**TASK DETAILS:**
Which lines of the records below contain the word "stride"? Show each one.
(ENTRIES SUPPLIED Opens)
-- ==== Sys2Proof/Machine/RegMap.lean ====
section
/-! DEFINITION. The register map: one `RegSpec` per register kind of the spec's register tables, with the access
masks of R9 and the reset value, block by block (R491, R492, and the offset and field tables of each chapter). -/

namespace Sys2Proof.Machine

/-- One register kind. `addr` is the BAR0 address of instance 0; `dims` gives the repetition as (count, stride)
pairs, the larger stride first. The masks name the bits that carry each access code of R9 (`rw` RW, `w1c` W1C,
`rc` RC, `wo` WO, `mw` MW, `kg` KG, `sg` SG, `co` CO) and the moments of R11 other than "immediately"
(`ne` at next enable, `rl` at reload). -/
structure RegSpec where
  addr : Nat
  dims : List (Nat × Nat)
  rw : Nat
  w1c : Nat
  rc : Nat
  wo : Nat
  mw : Nat
  kg : Nat
  sg : Nat
  co : Nat
  ne : Nat
  rl : Nat
  reset : Nat
  deriving DecidableEq, Repr

/-- Does offset `d` from instance 0 name an instance of a register repeated as `dims` says (R492)? -/
def dimsHit : List (Nat × Nat) → Nat → Bool
  | [], d => d == 0
  | (count, stride) :: rest, d => d / stride < count && dimsHit rest (d % stride)

/-- Is `a` the address of an instance of this register kind? -/
def RegSpec.hit (r : RegSpec) (a : Nat) : Bool := r.addr ≤ a && dimsHit r.dims (a - r.addr)

/-- The register kind at address `a` in one block's table. -/
def findSpec : List RegSpec → Nat → Option RegSpec
  | [], _ => none
  | r :: rest, a => if r.hit a then some r else findSpec rest a

/-- Registers of block 0x0000_0000 (DEV). -/
def regsDev : List RegSpec := [
  ⟨0, [], 0, 0, 0, 0, 0, 0, 0, 0, 0, 0, 0xB0⟩, -- DEV_ID (R495 18_register_map.md)
  ⟨4, [], 0, 0, 0, 0, 0, 0, 0, 0, 0, 0, 0⟩, -- DEV_VARIANT (R495 18_register_map.md)
  ⟨8, [], 0, 0, 0, 0, 0, 0, 0, 0, 0, 0, 0⟩, -- DEV_IDCODE (R495 18_register_map.md)
  ⟨0xC, [], 0, 0, 0, 0, 0, 0, 0, 0, 0, 0, 0x1F4C⟩, -- DEV_PCI_ID (R495 18_register_map.md)
  ⟨0x10, [], 0, 0, 0, 0xFFFF, 0, 0, 0, 0, 0, 0, 0⟩, -- DEV_LOCK_KEY (R495 18_register_map.md)
  ⟨0x14, [], 0, 0xF0, 0, 0, 0, 0, 0, 0, 0, 0, 0⟩, -- DEV_LOCK_STS (R495 18_register_map.md)
  ⟨0x18, [], 0, 0, 0, 0, 0, 0, 0, 0, 0, 0, 0⟩, -- DEV_SVN (R495 18_register_map.md)
  ⟨0x20, [], 0, 0, 0, 0, 0, 0, 0, 0, 0, 0, 0⟩, -- DEV_LC (R495 18_register_map.md)
  ⟨0x24, [], 0, 0, 0, 0x300, 0, 0, 0, 0, 0, 0, 0⟩, -- DEV_BOOT (R495 18_register_map.md)
  ⟨0x28, [], 0x1FFFFF, 0, 0, 0, 0, 0, 0, 0, 0, 0, 0⟩ -- DEV_BOOT_MAN (R495 18_register_map.md)
]

/-- Registers of block 0x0001_0000 (CLK). -/
def regsClk : List RegSpec := [
  ⟨0x10000, [], 0, 0, 0, 0, 0, 0, 0, 0, 0, 0, 0⟩, -- CLK_STS (R489 17_power_pins_ratings.md)
  ⟨0x10004, [], 0, 0x3F, 0, 0, 0, 0, 0, 0, 0, 0, 0⟩, -- CLK_RST_CAUSE (R489 17_power_pins_ratings.md)
  ⟨0x10008, [], 0, 0x3F00, 0, 0, 0, 0, 0, 0, 0, 0, 0⟩, -- CLK_SUP_STS (R489 17_power_pins_ratings.md)
  ⟨0x1000C, [], 0, 0x2000, 0, 0, 0, 0, 0, 0, 0, 0, 0⟩, -- CLK_TEMP (R489 17_power_pins_ratings.md)
  ⟨0x10010, [], 0xFF07FF, 0, 0, 0, 0xFF07FF, 0, 0, 0, 0, 0, 0x1402CC⟩, -- CLK_TEMP_CFG (R489 17_power_pins_ratings.md)
  ⟨0x10020, [(6, 4)], 0, 0, 0, 0, 0, 0, 0, 0, 0, 0, 0⟩ -- CLK_SUP (R489 17_power_pins_ratings.md)
]

/-- Registers of block 0x0002_0000 (TIME). -/
def regsTime : List RegSpec := [
  ⟨0x20000, [], 0, 0, 0, 0, 0, 0, 0, 0, 0, 0, 0⟩, -- TIME_NOW_LO (R39 01_drive_model.md)
  ⟨0x20004, [], 0, 0, 0, 0, 0, 0, 0, 0, 0, 0, 0⟩, -- TIME_NOW_HI (R39 01_drive_model.md)
  ⟨0x20010, [], 0x11, 0, 0, 0, 0x11, 1, 1, 0, 0, 0, 0⟩, -- TIME_TICK_CTL (R39 01_drive_model.md)
  ⟨0x20014, [], 0, 6, 0, 0, 0, 0, 0, 0, 0, 0, 0⟩, -- TIME_TICK_STS (R39 01_drive_model.md)
  ⟨0x20018, [], 0xFFFF, 0, 0, 0, 0xFFFF, 0xFFFF, 0xFFFF, 0, 0xFFFF, 0, 0x1387⟩, -- TIME_TICK_PERIOD (R39 01_drive_model.md)
  ⟨0x2001C, [], 0xFFFF, 0, 0, 0, 0xFFFF, 0xFFFF, 0xFFFF, 0, 0xFFFF, 0, 0x5DC⟩, -- TIME_COUCH_LEAD (R39 01_drive_model.md)
  ⟨0x20020, [], 0, 0, 0, 0, 0, 0, 0, 0, 0, 0, 0⟩, -- TIME_REQ_LEAD (R39 01_drive_model.md)
  ⟨0x20024, [], 0, 0, 0, 0, 0, 0, 0, 0, 0, 0, 0⟩, -- TIME_TICK_COUNT (R39 01_drive_model.md)
  ⟨0x20028, [], 0xFFFFFFFF, 0, 0, 0, 0, 0xFFFFFFFF, 0xFFFFFFFF, 0, 0xFFFFFFFF, 0, 0⟩, -- TIME_TICK_EPOCH_LO (R39 01_drive_model.md)
  ⟨0x2002C, [], 0xFFFFFFFF, 0, 0, 0, 0, 0xFFFFFFFF, 0xFFFFFFFF, 0, 0xFFFFFFFF, 0, 0⟩, -- TIME_TICK_EPOCH_HI (R39 01_drive_model.md)
  ⟨0x20030, [], 0, 0, 0, 0, 0, 0, 0, 0, 0, 0, 4⟩, -- TIME_LINE_STS (R39 01_drive_model.md)
  ⟨0x20038, [], 0, 0, 0, 0, 0, 0, 0, 0, 0, 0, 0⟩, -- TIME_PPSI_LO (R39 01_drive_model.md)
  ⟨0x2003C, [], 0, 0, 0, 0, 0, 0, 0, 0, 0, 0, 0⟩, -- TIME_PPSI_HI (R39 01_drive_model.md)
  ⟨0x20040, [], 0, 0, 0, 0, 0, 0, 0, 0, 0, 0, 0⟩, -- TIME_SRV_STS (R359 12_shaft_link.md)
  ⟨0x20044, [], 0, 0, 0, 0, 0, 0, 0, 0, 0, 0, 0⟩, -- TIME_SRV_DLYA (R359 12_shaft_link.md)
  ⟨0x20048, [], 0, 0, 0, 0, 0, 0, 0, 0, 0, 0, 0⟩, -- TIME_SRV_DLYB (R359 12_shaft_link.md)
  ⟨0x2004C, [], 0, 0, 0, 0, 0, 0, 0, 0, 0, 0, 0⟩, -- TIME_SRV_PERIOD (R359 12_shaft_link.md)
  ⟨0x20050, [], 0, 0, 0xFFFF, 0, 0, 0, 0, 0, 0, 0, 0⟩ -- TIME_SRV_LOSS (R359 12_shaft_link.md)
]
(ENTRIES SUPPLIED Closes)
**SOLUTION:**
/-- One register kind. `addr` is the BAR0 address of instance 0; `dims` gives the repetition as (count, stride)
pairs, the larger stride first. The masks name the bits that carry each access code of R9 (`rw` RW, `w1c` W1C,
  | (count, stride) :: rest, d => d / stride < count && dimsHit rest (d % stride)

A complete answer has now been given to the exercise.